There was then a ten week interval until the Lincolnshire and Leicestershire Battalion of the 17th Infantry Brigade arrived in Harpenden together with the 2/2 North Midland Field Ambulance Detachment.  With the hospital closed temporarily some of the nurses transferred to other local hospitals: there were troops all over the county, and several hospitals had been set up for them.  Some nurses went to Wardown Park in Luton, one to Bricket House VAD hospital in St Albans, one to Boxmoor House at Hemel Hempstead, and a couple to the Federated Malay States Auxiliary hospital at Blackmore End.  Some volunteered for service further afield: one went to the Royal Herbert Hospital at Woolwich, two went to the London General Hospital at Chelsea, and after a spell there one was transferred to Malta.

Move to “Rosemary”

When the new troops arrived Mr Henry Tylston Hodgson, a Director of the Midland Railway, who lived at Welcombe in Southdown Road (undergoing conversion to flats, 2018), offered “Rosemary” in Milton Road to the Officer Commanding rent-free for use as a hospital. (Mr Hodgson  had built “Rosemary” in 1908, to the plans of his architect son, Victor, thinking that his wife might live there after his death, but this was not to be: she died in 1910, eight years before her husband.)  Although it was a smaller house than the Welcome it was much bigger than the Institute, and although they were only given three days’ notice, the ladies of the local Voluntary Aid detachment thoroughly cleaned the house, and installed the equipment which had been used at the Institute and with the support of many gifts and loans of furniture and equipment, had it fully prepared for the reception of the first patients on 21st October 1915.

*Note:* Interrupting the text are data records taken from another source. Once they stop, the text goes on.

-- ==== Sys2Proof/Machine/TreeBuilder.lean ====
section
/-! DEFINITION. huffman_tree_builder (41_tree_builder.md): the priority queue and the builder (R200 to R208), the weights of
both coder types (R211, R212), and CLEAR_COUNTS, COUNT, BUILD.P and BUILD.M (R213 to R216). -/

namespace Sys2Proof.Machine

/-! ## The builder -/

/-- A queued node: its tree, its key `(weight, seq)` and its height (R201, R202). -/
structure QNode where
  weight : Nat
  seq : Nat
  height : Nat
  tree : Tree
deriving DecidableEq, Repr

/-- The key order: lexicographic in `(weight, seq)` (R201). -/
def keyBefore (x y : QNode) : Bool := x.weight < y.weight || (x.weight = y.weight && x.seq < y.seq)

/-- `pop_min`: the node with the smallest key, and the others (R201). -/
def popMin : QNode → List QNode → QNode × List QNode
  | m, [] => (m, [])
  | m, x :: xs =>
    if keyBefore x m then
      let (a, rest) := popMin x xs
      (a, m :: rest)
    else
      let (a, rest) := popMin m xs
      (a, x :: rest)

/-- The node is internal. -/
def isInternal : Tree → Bool
  | .leaf _ => false
  | .node _ _ => true

/-- The `k`-th merge of the nodes popped first and second (R202, R205): the taller of two internal nodes goes right,
otherwise the first popped goes left. -/
def mergeNodes (k : Nat) (x y : QNode) : QNode :=
  { weight := x.weight + y.weight
    seq := 256 + k
    height := 1 + max x.height y.height
    tree := if isInternal x.tree && isInternal y.tree && y.height < x.height then .node y.tree x.tree
            else .node x.tree y.tree }

/-- Step 2 (R205, R208): pop two, queue their merge, until one node remains. `fuel` is at least the number of nodes;
each merge leaves one fewer. -/
def mergeLoop : Nat → Nat → QNode → List QNode → QNode
  | 0, _, q, _ => q
  | fuel + 1, k, q, qs =>
    match popMin q qs with
    | (x, []) => x
    | (x, r :: rs) =>
      let (y, rest) := popMin r rs
      mergeLoop fuel (k + 1) (mergeNodes k x y) rest

/-- The leaf queued for a symbol of nonzero weight (R203). -/
def leafNode (sym : Byte) (weight : Nat) : QNode := ⟨weight, sym.toNat, 0, .leaf sym⟩

/-- Step 3 (R206): a single leaf becomes an internal root with that leaf twice. -/
def withInternalRoot : Tree → Tree
  | .leaf s => .node (.leaf s) (.leaf s)
  | .node l r => .node l r

/-- `BuildTree(w)` (R208), the weights given as symbol and weight pairs; `none` is EMPTY (R207). A symbol of weight 0 gets no
leaf (R203). -/
def buildTree (w : List (Byte × Nat)) : Option Tree :=
  match (w.filter fun p => 0 < p.2).map fun p => leafNode p.1 p.2 with
  | [] => none
  | q :: qs => some (withInternalRoot (mergeLoop (qs.length + 1) 0 q qs).tree)

/-! ## Weights -/

/-- The sum of the counts of one symbol over every context, `W[s] = sum over ctx of C[ctx][s]` (R211): cells not listed
are 0. -/
def columnSum (c : CountMatrix) (sym : Nat) : Nat := ((c.filter fun p => p.1 % 256 = sym).map fun p => p.2.toNat).sum

/-- The plain weights `W[0..255]` (R211). -/
def plainWeights (c : CountMatrix) : List (Byte × Nat) :=
  (List.range 256).map fun s => (BitVec.ofNat 8 s, columnSum c s)

/-- The Markov weights of context `ctx`, row `ctx` of the matrix (R212): cells not listed are 0 and get no leaf. -/
def rowWeights (c : CountMatrix) (ctx : Nat) : List (Byte × Nat) :=
  (c.filter fun p => p.1 / 256 = ctx).map fun p => (BitVec.ofNat 8 (p.1 % 256), p.2.toNat)

/-- The plain table store: `T[0] <- BuildTree(W); T[1..255] <- empty` (R215). -/
def plainSlots (c : CountMatrix) : List (Nat × Tree) :=
  match buildTree (plainWeights c) with
  | none => []
  | some t => [(0, t)]

/-- The Markov table store: `T[c] <- BuildTree(C[c][0..255])` for every context (R216). -/
def markovSlots (c : CountMatrix) : List (Nat × Tree) :=
  (List.range 256).filterMap fun ctx => (buildTree (rowWeights c ctx)).map fun t => (ctx, t)

/-! ## Counting -/

/-- COUNT's loop (R214) from SRC offset `i` on, `n` bytes to go; `Except.error off` is a read the platform refuses. -/
def countLoop (rd : Nat → Nat → Option Byte) : Nat → Nat → Byte → CountMatrix → Except Nat CountMatrix
  | 0, _, _, c => .ok c
  | n + 1, i, prev, c =>
    match rd i i with
    | none => .error i
    | some s => countLoop rd n (i + 1) s (setCountCell prev s (saturatingSucc (countCell c prev s)) c)

/-- COUNT meets a refused access: BUS_ERROR, and the count matrix, OUT_LEN and RESULT hold unspecified values (R409, R50,
R51). -/
def failCountBus (a : Word) (s : State) : Out :=
  fail .busError a { unspecifiedResults s with counts := unspecifiedCounts s }

/-! ## Commands -/

/-- CLEAR_COUNTS (R213): every count cell becomes 0. -/
def execClearCounts (s : State) : Out := finish { s with counts := [] }

/-- COUNT (R214): add the statistics of the SRC bytes, `prev` seeded to the space character. -/
def execCount (s : State) : Out :=
  let l := s.latch
  if !regionFits l.srcBase l.srcLen then fail .addrRange 0#32 s
  else if touchesDevice s l.srcBase l.srcLen then .refused .sideEffectRegion
  else
    match earlyRefusal 0 s (refusedReads s l.srcBase l.srcLen) with
    | some a => failCountBus a s
    | none =>
      match countLoop (srcByte s l.srcBase) l.srcLen.toNat 0 Config.spaceSeed s.counts with
      | .error off => failCountBus (regionAddr l.srcBase off) s
      | .ok c => finish { s with counts := c, result := l.srcLen }

/-- BUILD.P (R215): a plain table from the column sums. -/
def execBuildP (s : State) : Out := finish { s with kind := .plain, slots := plainSlots s.counts }

/-- BUILD.M (R216): a Markov table, one tree per row. -/
def execBuildM (s : State) : Out := finish { s with kind := .markov, slots := markovSlots s.counts }

end Sys2Proof.Machine
end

See ‘Rosemary Hospital’ and ‘Report on Rosemary Hospital’ for further information.

Summary

The hospital was open in three periods:

  1. from August 1914 until August 1915: in tents at Hatching Green until October, Golf Clubhouse until February, the Institute until August.
  2. from October 1915 till May 1916 at “Rosemary”, Milton Road.
  3. from March 1917 till February 1919 at “Rosemary”, Milton Road

Comments about this page

  • The hospital at the Institute treated the injuries of Private Alexander Steel of  2nd/6th Battalion, S Staffs Regiment from Wednesbury (aged 43) who had been found unconscious following a mysterious accident on the Lower Luton Road near the Folly. He died some 24 hours later at The Institute Military hospital of a severe injury to the back of his skull, as reported in the Herts Advertiser of 17 April 1915.

    He had been billeted at Dorset Villa, Shakespeare Road (possibly no.12) with Mrs Collier. The inquest spread over two days, ending with verbal reprimand of the cabman who passed him twice without stopping.

    Alexander Steel was accorded a full military funeral. Capt Smith and Lieut Barratt led the cortege which formed in Milton Rd, marched via Station Rd to The Institute (now Friends Meeting House), and then along the High Street to the parish church – headed by the band and C Company, four abreast. His widow Sophia Steel and 2 of her 5 children were present for an emotional service, followed by burial in St Nicholas churchyard, with the sounding of the Last Post and a volley.

    It appears that this could be the funeral which features in photos of the Sherwood Foresters in Harpenden. (LHS archives: Newspaper cuttings vol.10, p.2/3).